Start of LISTED RECORDS

-- ==== Sys2Proof/Laws/Ops.lean ====
section
/-! SUPPORT. Lists of steps: when none of them stops, and the closed form of the state they reach. -/

namespace Sys2Proof.Machine

/-! ### What a list of steps does to each part of the state -/

/-- The latches after a step. -/
def PinOp.onPins (p : Pins) : PinOp → Pins
  | .setDir r d => setDirPins p r d
  | .drive r l => drivePins p r l
  | .shift r l => drivePins p r l
  | .delay _ => p
  | .enter _ => p
  | .address _ => p

/-- The environment after a step; `p` are the latches before it. -/
def PinOp.onEnv (c : Config) (p : Pins) (e : Env) : PinOp → Env
  | .setDir r d => e.onSetDir c p r d
  | .drive r l => e.onDrive c p r l false
  | .shift r l => e.onDrive c p r l true
  | .delay _ => e
  | .enter _ => e
  | .address a => e.present p a

/-- `FSM` after a step. -/
def PinOp.onFsm (f : Fsm) : PinOp → Fsm
  | .enter g => g
  | _ => f

/-- The latches after a list of steps. -/
def pinsAfter (ops : List PinOp) (p : Pins) : Pins := ops.foldl PinOp.onPins p

/-- The environment after a list of steps. -/
def envAfter (c : Config) : List PinOp → Pins → Env → Env
  | [], _, e => e
  | op :: ops, p, e => envAfter c ops (op.onPins p) (op.onEnv c p e)

/-- `FSM` after a list of steps. -/
def fsmAfter (ops : List PinOp) (f : Fsm) : Fsm := ops.foldl PinOp.onFsm f

/-- A step does not stop: its role is mapped and, for a drive, an output (00_scope.md R11). -/
def PinOp.Ready (c : Config) (p : Pins) : PinOp → Prop
  | .setDir r _ => mapped c r = true
  | .drive r _ => mapped c r = true ∧ (pinAt p r).dir = some .output
  | .shift r _ => mapped c r = true ∧ (pinAt p r).dir = some .output
  | .delay _ => True
  | .enter _ => True
  | .address _ => True

/-- No step of the list stops. -/
inductive AllReady (c : Config) : List PinOp → Pins → Prop
  | nil {p : Pins} : AllReady c [] p
  | cons {op : PinOp} {ops : List PinOp} {p : Pins} (h : op.Ready c p) (hs : AllReady c ops (op.onPins p)) :
      AllReady c (op :: ops) p

@[simp] theorem allReady_nil (c : Config) (p : Pins) : AllReady c [] p := .nil

theorem allReady_cons {c : Config} {op : PinOp} {ops : List PinOp} {p : Pins} :
    AllReady c (op :: ops) p ↔ op.Ready c p ∧ AllReady c ops (op.onPins p) :=
  ⟨fun h => by cases h with | cons h hs => exact ⟨h, hs⟩, fun h => .cons h.1 h.2⟩

/-- The state after a list of steps none of which stops. -/
def State.ran (s : State) (ops : List PinOp) : State :=
  { s with
    pins := pinsAfter ops s.pins
    env := envAfter s.cfg ops s.pins s.env
    fsm := fsmAfter ops s.fsm
    trace := s.trace ++ eventsOf ops }

@[simp] theorem State.ran_nil (s : State) : s.ran [] = s := by
  simp [State.ran, pinsAfter, envAfter, fsmAfter, eventsOf]

theorem eventsOf_cons (op : PinOp) (ops : List PinOp) : eventsOf (op :: ops) = eventsOf [op] ++ eventsOf ops := by
  change List.filterMap _ ([op] ++ ops) = _
  rw [List.filterMap_append]; rfl

@[simp] theorem eventsOf_append (a b : List PinOp) : eventsOf (a ++ b) = eventsOf a ++ eventsOf b :=
  List.filterMap_append ..

theorem State.ran_cons (s : State) (op : PinOp) (ops : List PinOp) : s.ran (op :: ops) = (s.ran [op]).ran ops := by
  simp only [State.ran, eventsOf_cons op ops, List.append_assoc]
  rfl

theorem State.ran_append (s : State) (a b : List PinOp) : s.ran (a ++ b) = (s.ran a).ran b := by
  induction a generalizing s with
  | nil => simp
  | cons op a ih => rw [List.cons_append, State.ran_cons, ih, ← State.ran_cons]

/-- One step that is ready. -/
theorem runOp_ready {s : State} {op : PinOp} (hk : s.killIn = none) (h : op.Ready s.cfg s.pins) :
    runOp op s = .ok () (s.ran [op]) := by
  have hk' : s.killIn ≠ some 0 := by simp [hk]
  cases op with
  | setDir r d =>
    rw [runOp, setDir_ok hk' h]
    simp [State.ran, State.logged, hk, State.afterSetDir, pinsAfter, envAfter, fsmAfter, eventsOf, PinOp.event,
      PinOp.onPins, PinOp.onEnv, PinOp.onFsm]
  | drive r l =>
    rw [runOp, drive_ok hk' h.1 h.2]
    simp [State.ran, State.logged, hk, State.afterDrive, pinsAfter, envAfter, fsmAfter, eventsOf, PinOp.event,
      PinOp.onPins, PinOp.onEnv, PinOp.onFsm]
  | shift r l =>
    rw [runOp, drive_ok hk' h.1 h.2]
    simp [State.ran, State.logged, hk, State.afterDrive, pinsAfter, envAfter, fsmAfter, eventsOf, PinOp.event,
      PinOp.onPins, PinOp.onEnv, PinOp.onFsm]
  | delay us =>
    rw [runOp, delay_ok hk']
    simp [State.ran, State.logged, hk, pinsAfter, envAfter, fsmAfter, eventsOf, PinOp.event, PinOp.onPins,
      PinOp.onEnv, PinOp.onFsm]
  | enter f =>
    simp [runOp, State.ran, pinsAfter, envAfter, fsmAfter, eventsOf, PinOp.event, PinOp.onPins, PinOp.onEnv,
      PinOp.onFsm]
  | address a =>
    simp [runOp, State.ran, pinsAfter, envAfter, fsmAfter, eventsOf, PinOp.event, PinOp.onPins, PinOp.onEnv,
      PinOp.onFsm]

/-- A list of steps that are ready runs to its end. -/
theorem runOps_ready {ops : List PinOp} {s : State} (hk : s.killIn = none) (h : AllReady s.cfg ops s.pins) :
    runOps ops s = .ok () (s.ran ops) := by
  induction ops generalizing s with
  | nil => simp [runOps]
  | cons op ops ih =>
    obtain ⟨h1, h2⟩ := allReady_cons.mp h
    rw [runOps, act_bind_ok (runOp_ready hk h1), State.ran_cons s op ops]
    exact ih (s := s.ran [op]) hk h2

theorem runWith_ready {f : Config → List PinOp} {s : State} (hk : s.killIn = none)
    (h : AllReady s.cfg (f s.cfg) s.pins) : runWith f s = .ok () (s.ran (f s.cfg)) := by
  rw [runWith, act_bind_ok (act_get s)]
  exact runOps_ready hk h

/-- Steps one after the other. -/
theorem runOps_append (a b : List PinOp) : runOps (a ++ b) = (runOps a >>= fun _ => runOps b) := by
  induction a with
  | nil => rfl
  | cons op a ih =>
    rw [List.cons_append, runOps, runOps, ih]
    exact (bind_assoc _ _ _).symm

/-- Steps that are ready up to one that stops (43_sequencer.md R195). -/
theorem runOps_stops {ops pre post : List PinOp} {op : PinOp} {s t : State} {e : Stop} (ho : ops = pre ++ op :: post)
    (hk : s.killIn = none) (h : AllReady s.cfg pre s.pins) (hop : runOp op (s.ran pre) = .error e t) :
    runOps ops s = .error e t := by
  rw [ho, runOps_append, act_bind_ok (runOps_ready hk h), runOps, act_bind_error hop]

/-- A drive of a mapped line that is no output (40_gpio.md R122). -/
theorem drive_missing {r : Role} {l : Level} {b : Bool} {s : State} (hm : mapped s.cfg r = true)
    (hd : s.dir r ≠ some .output) : drive r l b s = .error (.fault .dirWrite (indexInfo (roleIndex r))) s := by
  simp [drive, hm, hd]

/-- A direction set for a role that is not mapped (40_gpio.md R121). -/
theorem setDir_unmapped {r : Role} {d : Direction} {s : State} (hm : mapped s.cfg r = false) :
    setDir r d s = .error (.fault .role (indexInfo (roleIndex r))) s := by
  simp [setDir, hm]

/-! ### Readiness -/

theorem pinsAfter_append (a b : List PinOp) (p : Pins) : pinsAfter (a ++ b) p = pinsAfter b (pinsAfter a p) :=
  List.foldl_append ..

theorem allReady_append {c : Config} {a b : List PinOp} {p : Pins} :
    AllReady c (a ++ b) p ↔ AllReady c a p ∧ AllReady c b (pinsAfter a p) := by
  induction a generalizing p with
  | nil => simp [pinsAfter]
  | cons op a ih => simp only [List.cons_append, allReady_cons, ih, and_assoc, pinsAfter, List.foldl_cons]

theorem envAfter_append (c : Config) (a b : List PinOp) (p : Pins) (e : Env) :
    envAfter c (a ++ b) p e = envAfter c b (pinsAfter a p) (envAfter c a p e) := by
  induction a generalizing p e with
  | nil => rfl
  | cons op a ih => exact ih _ _

/-- A step that sets no direction. -/
def PinOp.keepsDirections : PinOp → Bool
  | .setDir _ _ => false
  | _ => true

theorem PinOp.onPins_dir {op : PinOp} (h : op.keepsDirections = true) (p : Pins) (r : Role) :
    (pinAt (op.onPins p) r).dir = (pinAt p r).dir := by
  cases op <;> simp_all [PinOp.keepsDirections, PinOp.onPins]

theorem pinsAfter_dir {ops : List PinOp} (h : ∀ op ∈ ops, op.keepsDirections = true) (p : Pins) (r : Role) :
    (pinAt (pinsAfter ops p) r).dir = (pinAt p r).dir := by
  induction ops generalizing p with
  | nil => rfl
  | cons op ops ih =>
    rw [pinsAfter, List.foldl_cons]
    exact (ih (fun o ho => h o (List.mem_cons_of_mem _ ho)) _).trans
      (PinOp.onPins_dir (h op List.mem_cons_self) p r)

/-- The roles a step acts on. -/
def PinOp.role : PinOp → Option Role
  | .setDir r _ => some r
  | .drive r _ => some r
  | .shift r _ => some r
  | .delay _ => none
  | .enter _ => none
  | .address _ => none

theorem PinOp.onPins_other {op : PinOp} {r : Role} (h : op.role ≠ some r) (p : Pins) :
    pinAt (op.onPins p) r = pinAt p r := by
  cases op with
  | setDir r' d => exact pinAt_putPin_of_ne fun e => h (congrArg some e.symm)
  | drive r' l => exact pinAt_putPin_of_ne fun e => h (congrArg some e.symm)
  | shift r' l => exact pinAt_putPin_of_ne fun e => h (congrArg some e.symm)
  | delay _ => rfl
  | enter _ => rfl
  | address _ => rfl

/-- A role that no step of the list acts on keeps its latches. -/
theorem pinsAfter_other {ops : List PinOp} {r : Role} (h : ∀ op ∈ ops, op.role ≠ some r) (p : Pins) :
    pinAt (pinsAfter ops p) r = pinAt p r := by
  induction ops generalizing p with
  | nil => rfl
  | cons op ops ih =>
    rw [pinsAfter, List.foldl_cons]
    exact (ih (fun o ho => h o (List.mem_cons_of_mem _ ho)) _).trans
      (PinOp.onPins_other (h op List.mem_cons_self) p)

/-- Steps that set no direction are all ready when each is ready at the start. -/
theorem allReady_of_static {c : Config} {ops : List PinOp} {p : Pins}
    (hd : ∀ op ∈ ops, op.keepsDirections = true) (h : ∀ op ∈ ops, op.Ready c p) : AllReady c ops p := by
  induction ops generalizing p with
  | nil => exact .nil
  | cons op ops ih =>
    refine .cons (h op List.mem_cons_self) (ih (fun o ho => hd o (List.mem_cons_of_mem _ ho)) fun o ho => ?_)
    have h1 := h o (List.mem_cons_of_mem _ ho)
    have h2 := PinOp.onPins_dir (hd op List.mem_cons_self) p
    cases o <;> simp_all [PinOp.Ready]

/-- The latches follow the events (00_scope.md R11). -/
theorem latchesAfter_eventsOf (ops : List PinOp) (p : Pins) : latchesAfter p (eventsOf ops) = pinsAfter ops p := by
  induction ops generalizing p with
  | nil => rfl
  | cons op ops ih =>
    rw [eventsOf_cons, latchesAfter, List.foldl_append]
    have : List.foldl Event.onPins p (eventsOf [op]) = op.onPins p := by cases op <;> rfl
    rw [this]
    exact ih _

/-! ### The environment's constants -/

theorem PinOp.onEnv_same (c : Config) (p : Pins) (e : Env) (op : PinOp) : e.Same (op.onEnv c p e) := by
  cases op with
  | setDir r d => exact Env.onSetDir_same ..
  | drive r l => exact Env.onDrive_same ..
  | shift r l => exact Env.onDrive_same ..
  | delay us => exact .rfl' e
  | enter f => exact .rfl' e
  | address a => exact Env.present_same ..

theorem envAfter_same (c : Config) (ops : List PinOp) (p : Pins) (e : Env) : e.Same (envAfter c ops p e) := by
  induction ops generalizing p e with
  | nil => exact .rfl' e
  | cons op ops ih => exact (op.onEnv_same c p e).trans (ih _ _)

/-! ### The last level driven -/

/-- The level a list of steps last drives on a role. -/
def lastLevel (r : Role) : List PinOp → Option Level
  | [] => none
  | op :: ops =>
    match lastLevel r ops with
    | some l => some l
    | none =>
      match op with
      | .drive r' l => if r' = r then some l else none
      | .shift r' l => if r' = r then some l else none
      | _ => none

theorem lastLevel_append (r : Role) (a b : List PinOp) :
    lastLevel r (a ++ b) = (lastLevel r b).or (lastLevel r a) := by
  induction a with
  | nil => cases h : lastLevel r b <;> simp [lastLevel, h]
  | cons op a ih =>
    simp only [List.cons_append, lastLevel, ih]
    cases lastLevel r b <;> cases lastLevel r a <;> simp

/-- The output latch of a role after steps that do not set its direction. -/
theorem pinsAfter_out {ops : List PinOp} {r : Role} (h : ∀ op ∈ ops, op.keepsDirections = true) (p : Pins) :
    (pinAt (pinsAfter ops p) r).out = (lastLevel r ops).or (pinAt p r).out := by
  induction ops generalizing p with
  | nil => simp [pinsAfter, lastLevel]
  | cons op ops ih =>
    rw [pinsAfter, List.foldl_cons]
    refine (ih (fun o ho => h o (List.mem_cons_of_mem _ ho)) _).trans ?_
    have hop := h op List.mem_cons_self
    cases hl : lastLevel r ops with
    | some l => simp [lastLevel, hl]
    | none =>
      cases op with
      | setDir r' d => cases hop
      | drive r' l =>
        by_cases hr : r' = r
        · subst hr; simp [lastLevel, hl, PinOp.onPins, pinAt_drivePins_out]
        · simp [lastLevel, hl, PinOp.onPins, pinAt_drivePins_out, hr, Ne.symm hr]
      | shift r' l =>
        by_cases hr : r' = r
        · subst hr; simp [lastLevel, hl, PinOp.onPins, pinAt_drivePins_out]
        · simp [lastLevel, hl, PinOp.onPins, pinAt_drivePins_out, hr, Ne.symm hr]
      | delay _ => simp [lastLevel, hl, PinOp.onPins]
      | enter _ => simp [lastLevel, hl, PinOp.onPins]
      | address _ => simp [lastLevel, hl, PinOp.onPins]

end Sys2Proof.Machine
end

End of LISTED RECORDS

EXERCISE GOAL -> What is needed is an exact copy of the lines above, from the one containing "op :: ops =>" through the one containing "theorem lastLevel_append (r", with nothing added.

ANSWER SECTION ->
  | op :: ops =>
    match lastLevel r ops with
    | some l => some l
    | none =>
      match op with
      | .drive r' l => if r' = r then some l else none
      | .shift r' l => if r' = r then some l else none
      | _ => none

theorem lastLevel_append (r : Role) (a b : List PinOp) :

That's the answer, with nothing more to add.